I don’t take it personally anymore.
I told him that I’m angry with her, I hate her choices, but I still love her.
It doesn’t make any sense I know, he said yes it does, and this is what I’m going to ask you to do, you can be angry, hateful, and still love, your love is your choice, you love the person, you hate their actions and their choices, perfectly normal.
2 separate things.
Thank you guys for listening, and sharing, I’m blessed to have found this website, I don’t feel alone anymore, somebody is listening, somebody always is.
praying for you.
Thank you FL.
Thank you very much.
Yes Tony....we are listening so keep posting.
I just popped in to say Hi. I don't have much advice for you because this roller coaster your on is very scarey.
All I can tell you (for sure) is "it will stop".
I'm sure you already know that but you must believe it too.
Good luck Tony and I promise you. It does get better.
Hang in there Tony.
"don't shelter her from her consequences" and two "protect and be there for your children"....this along with taking care of you and the children emotionally, physically and spiritually are all that you really have any control over for now. When I finally figured this one out I started to move forward. Let her go. She is determined to self destruct and you nor anyone else is going to stop her. So, let her. At that time she will have an opportunity to come face to face with the Almight or she can ask someone for a bigger shovel and keep digging. You can only pray for her. You may or may not want her back then but still do pray that she makes the right decision at that point (for her soul, the children, etc).

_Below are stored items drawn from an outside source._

/-! ### Commands: 95_test_vectors.md V18 and P3 -/

/-- V18: `NOP` while busy lets the sequencer advance. -/
theorem test_nop_busy : after (step (kexp 4 [cmd 0x1F katKey])) (fun t => (t.KI, t.ERR, t.EFLAG)) =
    some (5, .accepted, false) := by decide
/-- V18: a re-key from `DONE`; the ciphertext stays in `S` (P2 step 13). -/
theorem test_expandKey_from_done : after (step (done [cmd 0x30 katPlain]))
    (fun t => ((t.PHASE, t.RND, t.KI), t.KVALID, t.S, t.done)) = some ((.kexp, 10, 4), false, katRound1, false) := by
  decide
/-- V18: `Busy` outranks `InvalidLength`, and the expansion advances. -/
theorem test_expandKey_busy : after (step (kexp 6 [cmd 0x2F katKey])) (fun t => (t.KI, t.errOut, t.EFLAG)) =
    some (7, 3, true) := by decide
/-- V18: accepted. -/
theorem test_encryptBlock : after (step (idleKey [cmd 0x50 katPlain])) (fun t => (t.PHASE, t.RND, t.S, t.errOut, t.EFLAG)) =
    some (.initial, 0, katPlain, 0, false) := by decide
/-- V18: `InvalidLength` outranks `NoKey`. -/
theorem test_encryptBlock_bad_length : after (step (idle0 [cmd 0x4F katPlain])) (fun t => (t.PHASE, t.errOut, t.EFLAG)) =
    some (.idle, 1, true) := by decide
/-- V18: `IllegalCommand` outranks `Busy`, and the sequencer advances. -/
theorem test_reservedOp3_busy : after (step (kexp 5 [cmd 0x7F katKey])) (fun t => (t.KI, t.errOut, t.EFLAG)) =
    some (6, 2, true) := by decide
/-- V18. -/
theorem test_reservedOp47 : after (step (idle0 [cmd 0xF0 katKey])) (fun t => (t.PHASE, t.errOut)) = some (.idle, 2) := by
  decide
/-- P4 step 8: reset wins over a command. -/
theorem test_reset_over_command : after (step (kexp 9 [⟨true, true, 0x50, katPlain⟩]))
    (fun t => (t.PHASE, t.RND, t.KI, t.KVALID, t.errOut, t.EFLAG)) = some (.idle, 0, 0, false, 0, false) := by
  decide

/-! ### Witnesses: the hypotheses of the statements can be met, clause by clause, at the ends of their ranges -/

/-- The known-answer schedule follows the recurrence up to any word. -/
theorem kat_expandedBelow (n : Nat) (h : n ≤ 44) : Safety.expandedBelow (expandKey katKey) n := by
  intro i h4 hn
  rw [rkWord_expandKey _ (by omega), rkWord_expandKey _ (by omega), rkWord_expandKey _ (by omega)]
  obtain ⟨m, rfl⟩ : ∃ m, i = m + 4 := ⟨i - 4, by omega⟩
  exact expandWord_next katKey m

theorem st_inv (p : Phase) (rnd : BitVec 4) (ki : BitVec 6) (kv : Bool) (ps : List PortSample)
    (h : (st p rnd ki kv ps).wf) : Safety.Inv (st p rnd ki kv ps) := by
  refine ⟨h, fun _ => kat_expandedBelow 44 le_rfl, fun _ => kat_expandedBelow ki.toNat ?_⟩
  have := h.2.1
  simp only [st] at this
  omega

You WILL get through this one day at a time.
Thank you Hope.
I pray for her everyday.
she doesn't know what she is doing.
I hope you will find the strength to hang in there. My D-day was 3 1/2 years ago, and your post brought back the feelings that I have forgotten. Life is good again, and I am happier than before. I remember the days and long nights when I didn't think I could make it another hour.
You can have hope in the fact that they usually do come back. There is just the matter of whether you will still want her.
For me, when my husband finally realized what he was doing, it was too late.